Nguyen et al. [2] showed that the strength and stiffness of the adhesive between the interface of the CFRP plate and steel would degenerate lower than 10% in the environment with relative humidity of 90% and a temperature of 20–50°C when cycled for 1000 hours.

Yu et al. [3] conducted an experimental study on the interface properties of CFRP plates and steel plates. The type of adhesive, the thickness of the adhesive layer, and the stiffness of CFRP plates were taken as parameters. The results showed that the bonding strength was closely related to the interfacial fracture energy. The bond strength was positively correlated with the stiffness of the CFRP plate. When the thickness of the adhesive layer was between 1 and 2 mm, the bonding strength would increase with the increase of the thickness. The effect of CFRP bonding length on the interface bonding performance was mainly reflected in that it was within the range of effective bonding length, and the effect beyond this range was very small.
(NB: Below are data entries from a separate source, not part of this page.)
/-- The compute dies and plates lose power: registers, local memories, scratchpads and caches are lost, and contexts that are
not in their save areas with them. -/
def State.powerCut (s : State) : State :=
  let gone := (s.acts.filter (fun x => decide (x.2.core < 2048) && x.2.run != .saved)).map (·.1)
  let s := s.loseCopies
  let s := { s with
    acts := s.acts.filter (fun x => !gone.contains x.1)
    ops := s.ops.filter (fun x => isArmature (s.act x.2.act).core)
    reqs := s.reqs.filter (fun x => isArmature x.2.core)
    cores := s.cores.filter (fun x => isArmature x.1)
    merges := [], insts := s.insts.filter (fun x => x.2.done.isSome || x.2.arrivals.all (fun y => !gone.contains y.act)) }
  let s := s.mapQuads Quad.cut
  { s with dies := s.dies.map (fun (x : Nat × Die) =>
      (x.1, { x.2 with off := true, change := none, nextReq := none, pauseUntil := none, mcache := [] })) }

/-- THERMAL_TRIP (R350): a die at 125 °C; TRIPREC records whether the save had committed. -/
def execThermalTrip (die : Nat) (s : State) : Host.Outcome State Fault Refusal :=
  if 8 ≤ die then .next s
  else
    let commit := s.saving && s.committed
    .next { s.powerCut with
      saving := false, committed := false
      triprec := w64 (2 ^ 63 + (if commit then 2 ^ 62 else 0) + die * 2 ^ 59 + s.tick % 2 ^ 48) }

/-- TRIPREC_CLEAR (R350). -/
def execTriprecClear (value : BitVec 64) (s : State) : Host.Outcome State Fault Refusal :=
  .next (if value.getLsbD 63 then { s with triprec := 0 } else s)

/-- Every crew that is swapped out and fits is restored, gang by gang. -/
def State.restoreAll (s : State) : State :=
  s.gangs.foldl (fun (s : State) x => x.2.crews.foldl (fun (s : State) c =>
    let g := s.gang x.1
    if g.due = some (c.1, true) then
      match s.findPlace s.holdings x.1 g with
      | some p => s.swapIn x.1 c.1 p
      | none => s
    else s) s) s

/-- TEMPERATURE_FALLS (R350): after a commit with no trip the saved gangs resume at once. -/
def execTemperatureFalls (die : Nat) (s : State) : Host.Outcome State Fault Refusal :=
  if die < 8 ∧ s.saving = true ∧ s.committed = true ∧ s.armatureLive = true then
    .next ({ s with saving := false, committed := false }).restoreAll
  else .next s

/-! ## Partitions and resets (R338, R351, R354) -/

/-- A set of dies is an aligned group. -/
def alignedGroup (ds : List Nat) : Bool :=
  let n := ds.length
  (n == 0 || n == 1 || n == 2 || n == 4 || n == 8) && (match ds with
    | [] => true
    | x :: _ => x % n == 0 && ds == (List.range n).map (x + ·))

/-- A partition map obeys the aligned-group rule. -/
def partmapOk (m : BitVec 32) : Bool :=
  (List.range 16).all (fun p => alignedGroup ((List.range 8).filter (fun d => m.toNat / 2 ^ (4 * d) % 16 == p)))

/-- PARTMAP_WRITE (R351): a valid map is held for the next package reset. -/
def execPartmapWrite (value : BitVec 64) (s : State) : Host.Outcome State Fault Refusal :=
  .next (if partmapOk (value.setWidth 32) then { s with partmapNext := value.setWidth 32 } else s)

/-- The partitions of a map. -/
def mapParts (m : BitVec 32) : List Nat :=
  (List.range 16).filter (fun p => (List.range 8).any (fun d => m.toNat / 2 ^ (4 * d) % 16 == p))

/-- What a partition keeps over a package reset: the journal in the always-on domain and in device memory, the scheduler's
tables there (its queues and its record store), and its fault ring. Its open queues are to be closed, each by its own QCLOSE
entry (R317; log 34). -/
def Part.keep (p : Part) : Part :=
  { jbase := p.jbase, jlen := p.jlen, jckpt := p.jckpt, jseq := p.jseq, records := p.records, waiting := p.waiting
    faultRing := p.faultRing, hostIrq := p.hostIrq, queues := p.queues
    jpend := (p.queues.filter (fun x => x.2.isOpen)).map (fun x =>
      ({ kind := 10, queue := x.1 }, .qclose x.1 (x.2.lqbase &&& 0x7FFFFFFFFFFFFFFF))) }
Jiang [4] studied the interfacial properties of flexural steel beams strengthened by the CFRP plate and analyzed the influence of various factors on the reinforced members. When the prestressed CFRP plate was used to strengthen the beams, the bearing capacity could be improved by increasing the thickness of the CFRP, but the stiffness almost did not increase.

Fernando et al. [5] found that when the adhesive adopts elastic adhesive, the constitutive models of the interface between CFRP and steel and the interface between FRP and concrete were very similar and presented a triangle shape. On the basis of the simplified FRP-concrete interface constitutive model proposed by Lu, Fernando et al. gave a constitutive model for the interface between CFRP and steel.
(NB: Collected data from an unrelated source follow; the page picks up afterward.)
-- ==== Sys2Proof/Machine/EvMem.lean ====
section
/-! DEFINITION. Events of device memory: accesses at the home ports, replies, merged reductions, the L1 read cache, walks,
invalidations and migration (R50, R153..R155, R161..R167, R219, R286, R307..R310). -/
namespace Sys2Proof.Machine

/-! ## Reaching the home port (R154, R286) -/

/-- The link of a peer request is up (R325). -/
def State.routeUp (s : State) (r : Req) : Bool :=
  match r.path with
  | .peer => !s.peerDown (r.addr / 2 ^ 72 % 1024)
  | _ => true

/-- A write that a frozen armature core had not got accepted is never performed (R318). -/
def State.dead (s : State) (r : Req) : Bool := isArmature r.core && (s.core r.core).frozen && !r.accepted

/-- The request may reach its home and be performed there: its activity's earlier accesses to the line have reached it,
and the reads that precede a write have been performed. -/
def State.mayPerform (s : State) (rid : Nat) (r : Req) : Bool :=
  r.performed.isNone && (r.arrived == 0 || r.accepted || r.path == .window) && s.inOrder rid r && s.readsDone r && s.lineFree rid r
    && s.routeUp r && !s.dead r && (r.path != .host || (s.reqPort r).isSome)

/-- An access of the management window (log 12): a wait there compares each time the event happens. -/
def State.performWindow (s : State) (rid : Nat) (r : Req) : State :=
  let (bs, s1) := s.windowLoad r.part r.offset r.bytes
  let put (s : State) (x : List Byte) (m : List Bool) : State := s.windowStore r.part r.offset x m
  match r.kind with
  | .store x m => (put s x m).reply rid r {}
  | .cstore x _ => (put s x (x.map (fun _ => true))).reply rid r {}
  | .atomic opcode sub y new =>
    let v := natToBytes r.bytes (atomicNew opcode sub r.bytes (bytesToNat bs) y.toNat new.toNat)
    let s := if opcode = 0x52 ∧ v = bs then s1 else put s1 v (v.map (fun _ => true))
    s.reply rid r { data := bs }
  | .wait cond y =>
    if waitHolds cond r.bytes (bytesToNat bs) y.toNat then s1.reply rid r { data := bs }
    else { s1 with reqs := tableSet s1.reqs rid { r with arrived := 1 } }
  | _ => s1.reply rid r { data := bs }

/-- HOME_PORT_ACCESS (R154): a request reaches its home and is performed, or begins to wait there. -/
def execHomePortAccess (req : Nat) (s : State) : Host.Outcome State Fault Refusal :=
  match s.req? req with
  | none => .next s
  | some r =>
    if s.mayPerform req r = false then .next s
    else
      let s := if r.path = .window then s.performWindow req r else s.performMem req r
      .next (s.dropDone req)

/-! ## Replies (R153, R155, R161, R165, R219) -/

/-- A request's operation ends: the request goes, the results are written and the tag clears. -/
def State.endReq (s : State) (rid oid : Nat) (o : Op) (ws : List RegWrite) : State :=
  ({ s with reqs := tableErase s.reqs rid }).clearTag oid o ws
Al-Shawaf and Zhao [6] conducted an experimental study on the interfacial properties of CFRP-steel double-shear specimens under wet dressing and low temperature. It was found that the interface failure of the adhesive layer mainly occurred in the low-temperature environment. The effective bond length, axial strain distribution, and interfacial shear stress distribution of the CFRP-steel interface have little influence on the maintenance environment, and the increase of temperature could effectively improve the bond strength.

Zhao et al. [7] improved the bonding method. By increasing the bond length of the stressed side (L1 > L2), the load was guaranteed to occur on the side with short bond length. This improved method could significantly reduce the number of measuring points, but because the bonding was in two interfaces, the samples should be cured separately, increasing the test period, and the thickness of the bonding layer on both sides should be kept consistent as far as possible.

Xue [8] conducted an experimental study on the interface properties of CFRP-steel with the parameters length, width, number of layers of CFRP, and curing time. The results showed that the improvement of the ultimate bearing capacity of specimens was significantly affected by the bonding width. In order to improve the ultimate bearing capacity of the interface, the effective bond length could be effectively increased by increasing the number of CFRP layers. The peak strain of CFRP and the ultimate bearing capacity of the specimen would remain basically unchanged since the CFRP bonding length reached the effective bonding length. When the curing time of the specimen becomes longer, the effective transfer length of the interface would decrease, and the shear stress of the adhesive layer would increase.

Teng et al. [9] and Yuan [10] used the cohesion element in Abaqus to simulate the interface behavior of CFRP and steel based on fracture mechanics. There were two advantages of using the cohesion element. One was that the cohesion element sets the geometric thickness in the model. The difference between the cohesion element and the solid element was that there was no need to divide the mesh along the thickness direction, and the calculation accuracy was still high. Secondly, the stress distribution of the interface along the thickness direction can be obtained by setting the geometric thickness. The disadvantage was that this element was only suitable for the bilinear bond-slip model, but not for other bond-slip models.

Wang et al. [11] used 3D digital imaging technology (3D-DIC) to measure the shear stress and slip of the nonlinear adhesive interface and obtained the bond-slip relationship, which further proved the rationality of using the trilinear bond-slip model of the nonlinear adhesive interface. Since there were only 6 experimental data, the expression of the key parameters was not given. Therefore, more data were needed to obtain a bond-slip model for the nonlinear adhesive interface.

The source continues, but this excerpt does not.